(RECORD EXTRACTS)
-- ==== Sys2Proof/Tests/Witnesses.lean ====
section
/-! SUPPORT. For each statement of Certificates/Slice0/Obligations.lean that has hypotheses, one named theorem
with concrete values that meet all of them together, at a boundary value where the statement has a range. -/

namespace Sys2Proof.Tests

open Sys2Proof.Machine

/-- Whether an outcome is a next state with a property. -/
def nextWith (o : Host.Outcome State Fault Refusal) (p : State → Prop) [DecidablePred p] : Bool :=
  match o with
  | .next t => decide (p t)
  | _ => false

theorem exists_next {o : Host.Outcome State Fault Refusal} {p : State → Prop} [DecidablePred p]
    (h : nextWith o p = true) : ∃ t, o = .next t ∧ p t := by
  cases o with
  | next t => exact ⟨t, rfl, by simpa [nextWith] using h⟩
  | fault _ => simp [nextWith] at h
  | refused _ => simp [nextWith] at h

/-- Four words of config. -/
def cfgA : Vector Word 4 := #v[0x1111, 0x2222, 0x3333, 0x4444]

/-- CONSTRUCT at the two largest frames and the smallest. -/
def largestPlain : Instr := .construct 0x02A 3 0 cfgA 123 (List.replicate 123 5) 0
def largestChecked : Instr := .construct 0x02A 3 1 cfgA 122 (List.replicate 122 5) 1
def smallestChecked : Instr := .construct 0x00A 2 0 cfgA 0 [] 1

/-- `n` words 5. -/
def fives (n : Nat) : List Word := List.replicate n 5

theorem fives_length (n : Nat) : (fives n).length = n := List.length_replicate

theorem fives_get {n k : Nat} (h : k < n) : (fives n)[k]? = some 5 := by
  unfold fives; rw [List.getElem?_replicate, if_pos h]

/-- A full buffer, each word 5. -/
def fullBuffer : State := holding (fives 128)

theorem fullBuffer_read {k : Nat} (h : k < 128) : fullBuffer.fb.read k = some 5 := by
  unfold fullBuffer holding
  rw [Memory.read_writeList, if_pos ⟨Nat.zero_le k, by rw [fives_length]; omega⟩]
  exact fives_get h

theorem fullBuffer_placed : FramePlaced fullBuffer.fb 128 := fun i hi => by
  rw [Memory.written, fullBuffer_read hi]; rfl

theorem fullBuffer_wf : fullBuffer.fb.wf := by decide +kernel

/-! ### Encoding -/

theorem witness_TableRowsDecodeByMask :
    (⟨"WRW", 8, 0xF, 0x9⟩ ∈ opcodeTable ∧ (0xF9 : Nat) < 2 ^ 8 ∧ 0xF9 &&& 0xF = 0x9) ∧
      (⟨"HDR.IDLE", 16, 0x7, 0x7⟩ ∈ opcodeTable ∧ (0xFFFF : Nat) < 2 ^ 16 ∧ 0xFFFF &&& 0x7 = 0x7) := by decide +kernel

/-- For DecodeOfEncodeIsTheInstruction and DecodeOfPackedBitsIsTheInstruction. -/
theorem witness_DecodeOfEncode :
    largestPlain.wellFormed = true ∧ largestChecked.wellFormed = true ∧
      (Instr.construct 0 255 1 cfgA 255 (List.replicate 123 9) 1).wellFormed = true := by decide +kernel

theorem witness_UnlistedFieldsAreIgnored :
    let r : Request := { Request.zero with op := 7, len := 255, idx := 1 }
    let r' : Request := { Request.zero with op := 7, len := 255, idx := 2, data := 3 }
    r.op = r'.op ∧ r.op ≠ 1 ∧ r.op ≠ 6 ∧ r.len = r'.len ∧ r.op ≠ 8 ∧ r.op ≠ 9 ∧ r ≠ r' := by decide +kernel

theorem witness_UnlistedFieldsAreIgnored_construct :
    let r : Request := { Request.zero with op := 1, n := 1, cyc := wordField 123 [4, 5], len := 8 }
    let r' : Request := { Request.zero with op := 1, n := 1, cyc := wordField 123 [4, 6], haschk := 1 }
    r.op = r'.op ∧ r.addr = r'.addr ∧ r.cmd = r'.cmd ∧ r.seg = r'.seg ∧ r.cfg = r'.cfg ∧ r.n = r'.n ∧
      r.chk = r'.chk ∧ (∀ k, k < min r.n.toNat 123 → r.cyc.toList[k]? = r'.cyc.toList[k]?) ∧ r ≠ r' := by decide +kernel

/-- The clauses of the other formats, at the ends of the field ranges, and a reserved code. -/
theorem witness_UnlistedFieldsAreIgnored_formats :
    let q (o : BitVec 4) (x : BitVec 12) : Request :=
      { Request.zero with op := o, addr := x, len := 255, haschk := 1, idx := 127, data := 0xFFFF }
    [6, 7, 8, 9, 0, 10, 15].all (fun o =>
      (q o 0).len = (q o 1).len ∧ (q o 0).haschk = (q o 1).haschk ∧ (q o 0).idx = (q o 1).idx ∧
        (q o 0).data = (q o 1).data ∧ q o 0 ≠ q o 1) = true := by decide +kernel

theorem witness_DecodedInstructionsAreWellFormed :
    decode (.request { Request.zero with op := 1, n := 255 }) =
      .ok (.construct 0 0 0 #v[0, 0, 0, 0] 255 (List.replicate 123 0) 0) := by decide +kernel

/-- A line that fits at every boundary, and lines that do not, presented to a free and to a claimed block. -/
theorem witness_LinesAreRefusedExactlyWhenTheyDoNotFit :
    let fits : Line := .wrw 127 0xFFFF
    let tooWide : Line := .rdw 128
    ({ State.reset with pending := [.present 3 (.line fits)] } : State).pending = .present 3 (.line fits) :: [] ∧
      State.reset.owner = none ∧ LineFits fits ∧ ¬ LineFits tooWide := by
  refine ⟨rfl, rfl, ⟨by decide, by decide⟩, ?_⟩
  show ¬ (128 ≤ 127)
  decide

theorem witness_LinesDecodeToTheirOperands :
    LineFits (.construct 0xFFF 255 1 [0xFFFF, 0, 0, 0] (some 255) (List.replicate 123 0xFFFF) 1) ∧
      LineFits (.construct 0 0 0 [0, 0, 0, 0] (some 0) [] 0) ∧ ([0xFFFF, 0, 0, 0] : List Nat).length = 4 ∧
      255 ≤ 255 ∧ 1 ≤ 1 ∧ 127 ≤ 127 ∧ 0xFFFF ≤ 0xFFFF := by
  unfold LineFits
  decide +kernel

/-! ### The encoder -/

theorem witness_ConstructWritesTheFrame :
    ((List.replicate 123 (5 : Word)).length = min (123#8).toNat 123 ∧ (3#8).toNat ∈ [1, 2, 3, 5, 6, 7] ∧
      1 + 4 + (123#8).toNat + (0 : Bit).toNat ≤ 128) ∧
    ((List.replicate 122 (5 : Word)).length = min (122#8).toNat 123 ∧
      1 + 4 + (122#8).toNat + (1 : Bit).toNat ≤ 128) ∧
    (([] : List Word).length = min (0#8).toNat 123 ∧ 1 + 4 + (0#8).toNat + (0 : Bit).toNat ≤ 128) := by decide +kernel

theorem witness_ConstructRejectsUnrecognizedCommands :
    (List.replicate 123 (0 : Word)).length = min (255#8).toNat 123 ∧ (0#8).toNat ∉ [1, 2, 3, 5, 6, 7] ∧
      (4#8).toNat ∉ [1, 2, 3, 5, 6, 7] ∧ (8#8).toNat ∉ [1, 2, 3, 5, 6, 7] ∧
      (255#8).toNat ∉ [1, 2, 3, 5, 6, 7] := by decide +kernel

/-- The last clause, with each of the two errors. -/
theorem witness_ConstructRejectsUnrecognizedCommands_failures :
    (∃ t, exec (.construct 0 0 0 cfgA 0 [] 0) State.reset = .next t ∧
      t.resp = some { status := .invalidCommand, size := some 0 }) ∧
    ∃ t, exec (.construct 0 7 0 cfgA 124 (List.replicate 123 0) 0) State.reset = .next t ∧
      t.resp = some { status := .oversizedPayload, size := some 0 } :=
  ⟨exists_next (by decide +kernel), exists_next (by decide +kernel)⟩

theorem witness_ConstructRejectsOversizedFrames :
    (List.replicate 123 (0 : Word)).length = min (123#8).toNat 123 ∧ (7#8).toNat ∈ [1, 2, 3, 5, 6, 7] ∧
      1 + 4 + (123#8).toNat + (1 : Bit).toNat > 128 ∧
      (List.replicate 123 (0 : Word)).length = min (124#8).toNat 123 ∧
      1 + 4 + (124#8).toNat + (0 : Bit).toNat > 128 := by decide +kernel

/-- For every statement about what follows an accepted CONSTRUCT: FrameSizesAreBounded,
ConstructNeverWritesReservedCommands, DecodersReturnWhatConstructPacked, GetcycReturnsWhatConstructPacked,
CheckAcceptsEveryConstructedFrame. -/
theorem witness_accepted_construct :
    (∃ t, exec largestPlain State.reset = .next t ∧ t.resp = some { status := .ok, size := some 128 }) ∧
    (∃ t, exec largestChecked State.reset = .next t ∧ t.resp = some { status := .ok, size := some 128 }) ∧
    ∃ t, exec smallestChecked State.reset = .next t ∧ t.resp = some { status := .ok, size := some 6 } :=
  ⟨exists_next (by decide +kernel), exists_next (by decide +kernel), exists_next (by decide +kernel)⟩
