-- ==== Sys2Proof/Syntax.lean ====
section
/-! DEFINITION. The steps of the part: one constructor for each row of the table of operations and events. An
instruction row carries its fields (R21, R47); an event row carries what its moment brings from outside or from
the order of things (R490, file 95). -/
namespace Sys2Proof

/-- The fields every instruction word has (R21): yield, producer distance, tag to allocate, wait mask, guard. -/
structure Ctl where
  y : Bool
  pd : BitVec 3
  sba : BitVec 3
  sbc : BitVec 7
  gm : BitVec 3
  gs : Bool
deriving DecidableEq, Repr

/-- Where an access is performed (R404): in the line cache of the issuing core, or at its home. -/
inductive Place where
  | lineCache
  | home
deriving DecidableEq, Repr

/-- How a training of a Qorlar port ends (R458). -/
inductive LaneResult where
  | eight
  | half
  | none
deriving DecidableEq, Repr
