/-- The pending tags that cover one of the registers (R38). -/
def coveringTags (t : Thread) (rs : List RegId) : BitVec 7 :=
  (List.range 7).foldl (fun m i =>
    if (t.tag (i + 1)).p && (t.tag (i + 1)).covers.any (fun r => rs.contains r) then m ||| oneTag (i + 1) else m) 0

/-- The latest clk of a held write whose window has closed (R34). -/
def holdUntil (t : Thread) (now : Nat) : Option Nat :=
  match (t.held.filter (fun h => h.left == 0 && now < h.due)).map (·.due) with
  | [] => none
  | d :: ds => some (ds.foldl max d)

/-- The pending tags of floating-point instructions (R73). -/
def flagTags (t : Thread) : BitVec 7 :=
  (List.range 7).foldl (fun m i => if (t.tag (i + 1)).p && (t.tag (i + 1)).fp then m ||| oneTag (i + 1) else m) 0

/-- The clk by which every earlier floating-point result can be written, whatever its window (R73; log 18). -/
def flagHold (t : Thread) (now : Nat) : Nat := ((t.held.filter (fun h => h.fp)).map (·.due)).foldl max now

/-- The items of a queue port (R29). -/
def Thread.portItems (t : Thread) (n : Nat) : List Word :=
  match n with
  | 0 => t.q0
  | 1 => if tswSpec t.tsw then t.q1.filter (fun w => !bit w 63) else t.q1
  | _ => t.mail

/-- The next pop of q1 takes a task item, which waits for every tag (R317). -/
def Thread.atTaskItem (t : Thread) : Bool := !tswSpec t.tsw && (t.q1.head?.map (bit · 63)).getD false

/-- What the instruction waits for before it issues (R36, R34, R35, R38, R29), in the order the rules give; busy is the clk
until which the divider is busy, late whether the thread's task may still be aborted (R319). -/
def waitNeeded (now busy : Nat) (late : Bool) (t : Thread) (k : Ctl) (u : Use) : Option WaitFor :=
  if pendingTags t k.sbc then some (.tags k.sbc)
  else match holdUntil t now with
    | some d => some (.hold d)
    | none =>
      if u.tsw && flagTags t != 0 then some (.tags (flagTags t))
      else if u.tsw && flagHold t now != now then some (.hold (flagHold t now))
      else if pendingTags t (oneTag k.sba.toNat) then some (.tags (oneTag k.sba.toNat))
      else if activeLanes t k u == 0 && !u.always then none
      else if coveringTags t u.written != 0 then some (.tags (coveringTags t u.written))
      else if activeLanes t k u == 0 then none
      else if u.divider != 0 && now < busy then some (.divider busy)
      else if late && (u.irrev || (tswQp t.tsw && !u.ports.isEmpty)) then some .turn
      else if u.ports.contains 1 && t.atTaskItem && pendingTags t (BitVec.allOnes 7) then some (.tags (BitVec.allOnes 7))
      else u.ports.findSome? (fun n => if (t.portItems n).isEmpty then some (.port n) else none)

/-- An item of q1 as it is delivered: a task item gives 2^63 or the task's PC (R317). -/
def State.itemValue (s : State) (w : Word) : Word :=
  if bit w 63 then (0x8000000000000000 : Word) ||| ((mapGet s.tasks (bits w 31 0)).map (·.pc)).getD 0 else w

/-- A scalar field as read at issue (R28, R33); a port gives the item at its head. -/
def State.readReg (s : State) (t : Thread) (r : Reg) : Word :=
  if r.toNat < 16 then t.g r.toNat
  else if r == 25 then t.handle
  else if r == 17 then s.itemValue ((t.portItems 1).headD 0)
  else if isPort r then (t.portItems (r.toNat - 16)).headD 0
  else 0

/-! ### The end of an issue slot (R175, R176) -/

/-- The issue slot is over: the pointers move and the core's next one comes a clk later (R175). -/
def endSlot (s : State) (c : Cur) (issued : Bool) : State :=
  let s := s.modCore c.core (fun x =>
    { x with p := (x.p + 1) % 256, r := if issued && !c.fair then c.slot else x.r,
             lastIssue := if issued then mapSet x.lastIssue c.slot x.slots else x.lastIssue,
             slots := x.slots + 1, clk := s.time + 1, denied := [] })
  { s with cur := none }

/-- A single step that has issued, or met a fault, returns its thread to HALTED (R236). -/
def stepDone (s : State) (c : Cur) : State :=
  let x := s.core c.core
  if x.stepBusy && x.stepOf.toNat == c.slot then
    let s := (s.flushHeld c.uid).modThread c.uid (fun t => if t.place == .slot c.core c.slot then t.halt else t)
    s.modCore c.core (fun x => { x with stepBusy := false, stepDone := true })
  else s

/-- The thread is PARKED before issue, and the issue slot is granted again (R176). -/
def parkBefore (s : State) (c : Cur) (w : WaitFor) : State :=
  let s := s.modThread c.uid (fun t => { t.setState stParked with park := some (.before w) })
  let s := s.modCore c.core (fun x => { x with denied := c.slot :: x.denied })
  { s with cur := none, agenda := .issue c.core :: s.agenda }

/-- The instruction a thread is at, as records name it. -/
def originOf (t : Thread) (c : Cur) : Origin := { pc := t.pc, word := c.word, lf := c.lf }

/-- An issue-time fault of the instruction: no effect but the fault (R49, R114). -/
def faultAt (s : State) (c : Cur) (t : Thread) (f : FaultInfo) : State :=
  stepDone (endSlot (s.takeFault c.uid f (originOf t c) 0 false) c false) c

/-! ### Issue -/

/-- What stands before the effect of an instruction. -/
inductive Ready where
  /-- Faulted or parked: the step is done. -/
  | stop (s : State)
  /-- It issues: the thread, the values of its scalar sources, the active lanes. -/
  | go (s : State) (t : Thread) (xs : List Word) (lanes : BitVec 64)

/-- Steps 4 to 6 of R49, then the waits, then the reading of the sources (R33 to R38). -/
def prepare (s : State) (c : Cur) (k : Ctl) (u : Use) : Ready :=
  let s := (s.settle c.uid).feedPorts c.uid
  let s := if u.tsw then s.makeHeld c.uid (fun h => h.fp && h.due ≤ s.time) else s
  match s.thread? c.uid with
  | none => .stop { s with cur := none }
  | some t =>
    match dynFault t k u with
    | some f => .stop (faultAt s c t f)
    | none =>
      match waitNeeded s.time (s.core c.core).divider (needsIrrevocable s t) t k u with
      | some w => .stop (match w with | .port _ => parkBefore (s.stickRun c.uid) c w | _ => parkBefore s c w)
      | none =>
        let direct := tswSpec t.tsw && (u.irrev || !u.ports.isEmpty) && activeLanes t k u != 0
        .go (if direct then s.makeIrrevocable t else s) t (u.src.map (fun x => s.readReg t x.2)) (activeLanes t k u)

/-- The thread after an instruction of it has issued: the PC, the count, the windows (R24, R33, R39, R222). -/
def Thread.issued (t : Thread) (k : Ctl) (pc : Word) : Thread :=
  let held := t.held.map (fun h => { h with left := h.left - 1 })
  let t := { t with pc := pc, count := t.count + 1, held := if k.y then held.map (fun h => { h with left := 0 }) else held }
  if k.y then { t.setState stParked with park := some .yielded } else t

/-- The address after the instruction (R24). -/
def nextPc (t : Thread) (c : Cur) : Word := t.pc + (if c.lf then 20 else 10)

/-- The item at the head of a port leaves it (R29). -/
def Thread.pop (t : Thread) (n : Nat) : Thread :=
  match n with
  | 0 => { t with q0 := t.q0.drop 1 }
  | 1 => { t with q1 := t.q1.erase ((t.portItems 1).headD 0) }
  | _ => { t with mail := t.mail.drop 1 }

/-- A tag allocated to an instruction (R35, R87). -/
def Thread.allocate (t : Thread) (n : Nat) (u : Use) (d : Reg) (rid : Nat) : Thread :=
  let vec := u.covers.any (fun r => match r with | .v _ => true | _ => false) && u.dst.isNone
  let e : Tag := { p := true, k := vec, dst := d, rid, covers := u.written, fp := u.fp }
  { t with tags := vset t.tags n e }

/-- The result of a fixed-latency instruction. -/
structure Result where
  writes : List RegVal := []
  flags : BitVec 5 := 0
  /-- The target of a taken branch. -/
  target : Option Word := none

/-- A scalar result under its destination field: a register, a push to q3, or nothing (R28, R218). -/
def scalarWrite (d : Reg) (now : Nat) (x : Word) : List RegVal :=
  if d.toNat < 16 then [.g d.toNat x] else if d == 19 then [.trace x now] else []

/-- The context of a thread before an instruction of it issues, its held writes made (R40, R317). -/
def Thread.checkpoint (t : Thread) : Checkpoint :=
  let t := t.held.foldl Thread.makeHeld t
  { regs := t.regs.toList, masks := t.masks.toList, vregs := t.vregs.toList, pc := t.pc, tsw := t.tsw, wqi := t.wqi }

/-- What follows the pop of an item from a port by a thread, given as it was before the instruction: a task item starts
its task (R317). -/
def State.popped (s : State) (t : Thread) (port : Nat) : State :=
  let w := (t.portItems 1).headD 0
  if port = 1 && bit w 63 then
    match mapGet s.tasks (bits w 31 0) with
    | none => s
    | some u =>
      let s := s.modThread t.uid (fun x => { x with tsw := setBits x.tsw 30 30 1, stamp := BitVec.ofNat 64 u.ts, task := some u.id,
                                                    check := some t.checkpoint })
      let s := match s.teamOf t.uid with | some (tid, _) => s.skipTeam tid 4 | none => s
      { s with tasks := mapSet s.tasks u.id { u with state := .running, worker := some t.uid } }
  else s

/-- The majors whose results a verifiable thread's log takes: versions, threads, watches, messages, launches, tapes,
tokens and system (R364). -/
def logFed (w : IWord) : Bool := [0x08, 0x09, 0x0A, 0x0B, 0x13, 0x14, 0x15, 0x16].contains (bits w 78 72)

/-- What an instruction that issues adds to its thread's input log: the items it pops, and the results known now (R364). -/
def State.logIssue (s : State) (c : Cur) (t : Thread) (u : Use) (ws : List RegVal) : State :=
  if s.teams.isEmpty then s
  else if s.rerunning c.uid then (if tswQp t.tsw then u.ports.foldl (fun s _ => (s.takeLog c.uid).2) s else s)
  else
    let s := if tswQp t.tsw then u.ports.foldl (fun s n => s.teamLog c.uid t.count (s.readReg t (BitVec.ofNat 5 (16 + n)))) s else s
    match s.teamOf c.uid with
    | none => s
    | some (tid, _) =>
      if logFed c.word && u.dstReg.isSome then
        let s := s.modTeam tid (fun y => y.modThread c.uid (fun z => { z with expect := t.count :: z.expect }))
        if ws.isEmpty then s else s.teamResult c.uid t.count ws
      else s

/-- The place of an instruction's push to q3 among the records of its core (R218, R219). -/
def State.openTrace (s : State) (c : Cur) (t : Thread) (u : Use) : State :=
  if s.rerunning c.uid then s
  else if tswQp t.tsw && u.dst.any (fun x => x.2 == 19) then
    s.addTrace { core := c.core, slot := c.slot, uid := c.uid, seq := t.count, time := s.time, handle := t.handle, id := 0, kind := 0,
                 value := none, tag := 0 }
  else s

/-- The D field of the word at hand (R21). -/
def fieldD (c : Cur) : Reg := c.word.extractLsb' 45 5

/-- A fixed-latency result as a thread of a re-run takes it: that of a log-fed instruction comes from the log (R366). -/
def State.fedResult (s : State) (c : Cur) (u : Use) (r : Result) : State × Result :=
  if s.rerunning c.uid && logFed c.word && u.dstReg.isSome then
    let y := s.takeLog c.uid
    (y.2, { r with writes := (u.dst.map (fun d => scalarWrite d.2 s.time y.1)).getD [], flags := 0 })
  else (s, r)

(PROBLEM DETAILS) Above are some records; copy exactly the lines from the one with "(R49, R114). -/" through the one with "let held := t.held.map", both included, and no others.

(SOLVED PROBLEM)
/-- An issue-time fault of the instruction: no effect but the fault (R49, R114). -/
def faultAt (s : State) (c : Cur) (t : Thread) (f : FaultInfo) : State :=
  stepDone (endSlot (s.takeFault c.uid f (originOf t c) 0 false) c false) c

/-! ### Issue -/

/-- What stands before the effect of an instruction. -/
inductive Ready where
  /-- Faulted or parked: the step is done. -/
  | stop (s : State)
  /-- It issues: the thread, the values of its scalar sources, the active lanes. -/
  | go (s : State) (t : Thread) (xs : List Word) (lanes : BitVec 64)

/-- Steps 4 to 6 of R49, then the waits, then the reading of the sources (R33 to R38). -/
def prepare (s : State) (c : Cur) (k : Ctl) (u : Use) : Ready :=
  let s := (s.settle c.uid).feedPorts c.uid
  let s := if u.tsw then s.makeHeld c.uid (fun h => h.fp && h.due ≤ s.time) else s
  match s.thread? c.uid with
  | none => .stop { s with cur := none }
  | some t =>
    match dynFault t k u with
    | some f => .stop (faultAt s c t f)
    | none =>
      match waitNeeded s.time (s.core c.core).divider (needsIrrevocable s t) t k u with
      | some w => .stop (match w with | .port _ => parkBefore (s.stickRun c.uid) c w | _ => parkBefore s c w)
      | none =>
        let direct := tswSpec t.tsw && (u.irrev || !u.ports.isEmpty) && activeLanes t k u != 0
        .go (if direct then s.makeIrrevocable t else s) t (u.src.map (fun x => s.readReg t x.2)) (activeLanes t k u)

/-- The thread after an instruction of it has issued: the PC, the count, the windows (R24, R33, R39, R222). -/
def Thread.issued (t : Thread) (k : Ctl) (pc : Word) : Thread :=
  let held := t.held.map (fun h => { h with left := h.left - 1 })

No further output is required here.